/sci/ - Science & Math

>>5831492
About as large as the earth itself. Good luck finding one, OP.

Bigger than earth. it has to satisfy the rayleigh criterion(look it up if you have any questions about it), which makes it so sin(theta)=1.22*(wavelength of light)/(diameter of telescope)
=>diameter=1.22*wavelength/sin(theta)
so say you wanted resolve something 5 meters long on planet Gliese 667Cc,which is 22 lightyears away, with a wavelength of 400nm(violet light)

Diameter=1.22*(400*10^-9)/(5/(22*9.46*10^15))=20 billion meters

earth's diameter is only 12.7 million meters

>>5831512
Holy hell.... well then I don't see anyone building a telescope that can do this for a LONG time. Thanks for the answer.

I'm speechless. Leave.

>>5831512

Bravo.

Straightforward answer, knows what he's talking about, shows his work, doesn't insult.

*This is why people come to /sci/*

>>5831512
Nice.

>>5831492
Just curious, why planets in other galaxies? There are plenty in our galaxy, none of which (to my knowledge) have been directly imaged beyond a shitty 9x9 pixel quality. There's a more attainable goal for you that will be just as interesting and won't require a 20 billion meter telescope. But it's still far beyond our abilities at the moment.

>>5831597
lel nevermind, I didn't notice that >>5831512 was talking about a nearby planet in our galaxy.

>>5831597
would be nice if we had 9*9 pixel quality.
unfortunately they're still effectively unresolvable (just as their hosting stars).

they seem to have a size > 1px on the images, cuz of natural pixel spreading proportional to the light flux in your CCD-camera.
And i think there was also some natural object noise contributing to the point-spread-function.
Not sure though and too lazy to look up

>>5831492
Last I heard, we don't have a visual telescope that is powerful enough to spot the Lunar Lander on the Moon. (Hubble might be, not sure.)

>>5831512
I have heard that you can effectively link several telescopes together and then do a lot of complicated math to effectively turn them into a single telescope with a very large diameter. Could this be useful in this situation?

>>5831512
>(5/(22*9.46*10^15))
I don't understand how you substituted that for (sin x) in the equation.

>>5832948
You're thinking of a radio telescope

>>5832948
With optical telescopes (visible light) it's not math it's physically linking telescopes (interferometry) with incredible precision. For the given example you would need to control the separation of the telescopes to one part in 10^18, that's 10 manometers in 10 billion meters.
Aperture synthesis could be used, but it wouldn't be easy. You cannot just have two telescopes a billion meters apart, you need to sample a multitude of separations at different angles. So lots of telescopes. By linking them you don't get a huge telescope, you get a telescope with a very high resolving power, if it has insufficient area you will see nothing. For resolving features at very small scales on a planet you will need a lot of collecting area, so lots of big telescopes linked together by a hugely complicated system of mirrors. Because interferometrs are have terrible sensitivity you would need much more area to get as much signal to noise as a filled aperture telescope.
It's not happening any time soon.

>>5833013
You can do it at other wavelengths, it's just harder.

>>5832961
Small angle approximation.

>>5833022
What about, say, some retarded number of Hubble-esque telescopes at various orbits away from the sun? So a whole load at Mercury's orbit, then more at Venus's, etc, etc.

>>5833024
The small angle approximation doesn't explain how or what reasoning you used to replace (sin x) with (size of object / distance of object).

>>5833026
It would be totally impractical. An interferometer that large would have obscene resolving power as a result it would need incredible area to see anything. You would need far too many. The light from each telescope needs to be combined with the light from every other telescope, eventually there are no more photons and you cannot see anything. That will be the case here.

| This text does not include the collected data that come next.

/-- R110: the Weyl adder; the only thing a draw does to the counter, once per draw, its response being that of the old
counter; `n` draws add `n` increments. -/
def Obligations.WeylAdvancesTheCounterOncePerDraw : Prop :=
  (∀ v : Word, weyl v = add64 v weylInc) ∧ weylIncOk weylInc = true ∧
  (∀ (i : Instr) (s : State), i.isDraw = true → ∃ t, exec i s = .next t ∧ t.ctr = weyl s.ctr ∧
    t.responses = s.responses ++ [drawResponse i s.ctr s.key]) ∧
  (∀ (l : List Instr) (s : State), l.all Instr.isDraw = true →
    ∃ t, execAll l s = .next t ∧ t.ctr = s.ctr + BitVec.ofNat 64 l.length * weylInc) ∧
  add64 0 1 = 1 ∧ add64 0xFFFFFFFFFFFFFFFF 1 = 0 ∧
  add64 0 0x9E3779B97F4A7C15 = 0x9E3779B97F4A7C15 ∧
  add64 0xFFFFFFFFFFFFFFFF 0x9E3779B97F4A7C15 = 0x9E3779B97F4A7C14 ∧
  add64 0x8000000000000000 0x9E3779B97F4A7C15 = 0x1E3779B97F4A7C15

/-- R111 (marked derived), V70: the counter sequence in closed form, a bijection, of period exactly 2^64, through every
value. -/
def Obligations.WeylSequenceHasFullPeriod : Prop :=
  (∀ (n : Nat) (v : Word), weyl^[n] v = v + BitVec.ofNat 64 n * weylInc) ∧
  Function.Bijective weyl ∧
  (∀ (n : Nat) (v : Word), weyl^[n] v = v ↔ 2 ^ 64 ∣ n) ∧
  (∀ v u : Word, ∃ n, n < 2 ^ 64 ∧ weyl^[n] v = u)

/-! ## Construct commands (41_construct.md) -/

/-- R120: `NOP`, its encoding, its lack of any effect, alone, between two draws and against `cmd_valid = 0`. -/
def Obligations.NopDoesNothing : Prop :=
  ∀ (a b : Word) (s : State),
    decode 0b000 a b = .nop ∧ exec .nop s = .next s ∧
    (∀ d e : Instr, d.isDraw = true → e.isDraw = true → execAll [d, .nop, e] s = execAll [d, e] s) ∧
    (∀ rest : List HostPorts,
      step { s with host := { rst := false, cmdValid := true, cmdOp := 0b000, cmdA := a, cmdB := b } :: rest } =
      step { s with host := { rst := false, cmdValid := false, cmdOp := 0b000, cmdA := a, cmdB := b } :: rest })

/-- R121: `LDCTR a` writes the counter and marks it loaded; nothing else changes. -/
def Obligations.LdctrLoadsTheCounter : Prop :=
  ∀ (a b : Word) (s : State),
    decode 0b001 a b = .ldctr a ∧
    exec (.ldctr a) s = .next { s with ctr := a, loaded := true } ∧
    exec (.ldctr s.ctr) s = .next { s with loaded := true } ∧
    (∀ d : Instr, d.isDraw = true →
      ∃ t, execAll [.ldctr 0xFFFFFFFFFFFFFFFF, d] s = .next t ∧ t.ctr = weylInc - 1)

/-- R122: `LDKEY b` writes the key and nothing else; with `b = 0` every later draw responds 0, whatever commands stand before
it, as long as none of them loads the key. -/
def Obligations.LdkeyLoadsTheKey : Prop :=
  ∀ (a b : Word) (s : State),
    decode 0b010 a b = .ldkey b ∧
    exec (.ldkey b) s = .next { s with key := b } ∧
    (∀ (l m : List Instr) (d : Instr), l.any Instr.loadsKey = false → d.isDraw = true →
      ∃ u v r, execAll (.ldkey 0 :: l) s = .next u ∧ exec d u = .next v ∧
        v.responses = u.responses ++ [r] ∧ r.data = 0 ∧
        execAll (.ldkey 0 :: l ++ d :: m) s = execAll m v)

/-- 41_construct.md (R123; its sentence on the two loads in either order is marked derived): `INIT a, b` writes both registers
in one step, as `LDCTR a` and `LDKEY b` do in either order. -/
def Obligations.InitLoadsBoth : Prop :=
  ∀ (a b : Word) (s : State),
    decode 0b011 a b = .init a b ∧
    exec (.init a b) s = .next { s with ctr := a, key := b, loaded := true } ∧
    execAll [.ldctr a, .ldkey b] s = exec (.init a b) s ∧
    execAll [.ldkey b, .ldctr a] s = exec (.init a b) s

/-- R124: no command unloads the counter; a step that does is a reset. -/
def Obligations.OnlyResetUnloadsTheCounter : Prop :=
  (∀ (i : Instr) (s t : State), s.loaded = true → exec i s = .next t → t.loaded = true) ∧
  (∀ s t : State, s.loaded = true → step s = .next t → t.loaded = false →
    ∃ p rest, s.host = p :: rest ∧ p.rst = true)

/-- R171: when the counter counts as loaded, and that no command's effect on anything else depends on the mark. -/
def Obligations.LoadedMarkIsAGhost : Prop :=
  State.reset.loaded = false ∧
  (∀ (s : State) (p : HostPorts) (rest : List HostPorts), s.host = p :: rest → p.rst = true →
    ∃ t, step s = .next t ∧ t.loaded = false) ∧
  (∀ (i : Instr) (s : State), ∃ t, exec i s = .next t ∧ t.loaded = (s.loaded || i.loadsCtr)) ∧
  (∀ (i : Instr) (s : State) (m : Bool),
    ∃ t, exec i s = .next t ∧ exec i { s with loaded := m } = .next { t with loaded := m || i.loadsCtr })

/-! ## Generate commands (42_pure.md, 43_instance.md) -/

/-- R130: `RAND32 a, b` responds `SQ32(a, b)` in 32 bits and touches no other state. -/
def Obligations.Rand32Responds : Prop :=
  (∀ (a b : Word) (s : State),
    decode 0b110 a b = .rand32 a b ∧
    exec (.rand32 a b) s = .next { s with
      responses := s.responses ++ [{ w64 := false, data := (squares32 a b).setWidth 64 }] } ∧
    squares32 a 0 = 0 ∧
    squares32 a b = hi32 (squares64 a b) ∧
    execAll [.rand32 a b, .rand32 a b] s = .next { s with
      responses := s.responses ++ [{ w64 := false, data := (squares32 a b).setWidth 64 },
        { w64 := false, data := (squares32 a b).setWidth 64 }] }) ∧
  (squares32 1 0x548C9DECBCE65297).setWidth 64 = 0x00000000944716E0#64

/-- R131: `RAND64 a, b` responds `SQ64(a, b)` in 64 bits and touches no other state. -/
def Obligations.Rand64Responds : Prop :=
  (∀ (a b : Word) (s : State),
    decode 0b111 a b = .rand64 a b ∧
    exec (.rand64 a b) s = .next { s with
      responses := s.responses ++ [{ w64 := true, data := squares64 a b }] } ∧
    squares64 a 0 = 0 ∧
    hi32 (squares64 a b) = squares32 a b) ∧
  squares64 0 0x548C9DECBCE65297 = 0x36D88366CEE633A5 ∧ squares64 1 0x548C9DECBCE65297 = 0x944716E00E60DFAA

/-- 43_instance.md (R140): `NEXT32` responds from the old counter, advances the counter once, keeps the key. That it does so
from a counter that is not loaded as well is the model's choice between the two treatments of R175, log entry 11. -/
def Obligations.Next32DrawsAndAdvances : Prop :=
  (∀ (a b : Word) (s : State),
    decode 0b100 a b = .next32 ∧
    exec .next32 s = .next { s with
      ctr := weyl s.ctr
      responses := s.responses ++ [{ w64 := false, data := (squares32 s.ctr s.key).setWidth 64 }] } ∧
    (∃ t u, exec .next32 s = .next t ∧ exec .next64 s = .next u ∧ t.ctr = u.ctr) ∧
    (s.key = 0 → exec .next32 s = .next { s with
      ctr := weyl s.ctr
      responses := s.responses ++ [{ w64 := false, data := 0 }] })) ∧
  (∀ v : Word, weyl v = add64 v weylInc) ∧ add64 0xFFFFFFFFFFFFFFFF 1 = 0 ∧ add64 0 1 = 1 ∧
  squares32 0 0x548C9DECBCE65297 = 0x36D88366

/-- 43_instance.md (R141): `NEXT64` likewise with `SQ64`; its high half is what `NEXT32` would have returned. That it does so
from a counter that is not loaded as well is the model's choice between the two treatments of R175, log entry 11. -/
def Obligations.Next64DrawsAndAdvances : Prop :=
  (∀ (a b : Word) (s : State),
    decode 0b101 a b = .next64 ∧
    exec .next64 s = .next { s with
      ctr := weyl s.ctr
      responses := s.responses ++ [{ w64 := true, data := squares64 s.ctr s.key }] } ∧
    hi32 (squares64 s.ctr s.key) = squares32 s.ctr s.key ∧
    (s.key = 0 → exec .next64 s = .next { s with
      ctr := weyl s.ctr
      responses := s.responses ++ [{ w64 := true, data := 0 }] })) ∧
  (∀ v : Word, weyl v = add64 v weylInc) ∧ add64 1 1 = 2 ∧
  squares64 1 0x548C9DECBCE65297 = 0x944716E00E60DFAA

/-- R132 (marked derived): a draw is the pure command on (`CTR`, `KEY`) and then the advance; the stream after `INIT c0, k`
is `SQ32` or `SQ64` of `c0 + i * WEYL_INC` and `k`. The rule speaks of a loaded counter; that the first two clauses hold
of one that is not loaded as well is the model's choice between the two treatments of R175, log entry 11. -/
def Obligations.DrawsFollowThePureFunctions : Prop :=
  (∀ s t : State, exec (.rand32 s.ctr s.key) s = .next t → exec .next32 s = .next { t with ctr := weyl s.ctr }) ∧
  (∀ s t : State, exec (.rand64 s.ctr s.key) s = .next t → exec .next64 s = .next { t with ctr := weyl s.ctr }) ∧
  (∀ (c0 k : Word) (l : List Instr) (s : State), l.all Instr.isDraw = true →
    execAll (.init c0 k :: l) s = .next { s with
      ctr := counterAt c0 l.length
      key := k
      loaded := true
      responses := s.responses ++ l.mapIdx (fun i d => drawResponse d (counterAt c0 i) k) })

Your interferometer needs to be sensible, you can't have too many telescopes or you simply cannot combine the light. You cannot have to large an interferometer or you have no photons.

Interferometers have sensible uses but resolving tiny scales on exoplanets isn't happening. They have intersting uses in not resolving planets but allowing earth like planets to be spectrally analyed to the point we could find life, even this is decades away.

>>5831543
>*This is why people come to /sci/*

>>5833044
Additionally, applying that formula to several other measurements that we know the result of seems to give nonsensical answers.
For example can view saturn with a telescope with
->1.22*(555*10^-9)/(116464000/(1,500,000,000))
gives a 'diameter' (of the lens?) of 8.72x10^-7m, which makes no sense.

I'm not sure if I misunderstand or you don't know what you're doing. All of the wiki results on Rayleigh criterion work using angular resolution, not distance as you did.

>>5833044
size of object / distance of object=tan(angle)~=sin(angle)
It does explain it.

>>5833059
Your numbers are nonsense, that's why you're getting nonsense answers. You've got size>distance.
You can replace angles with the substitution above.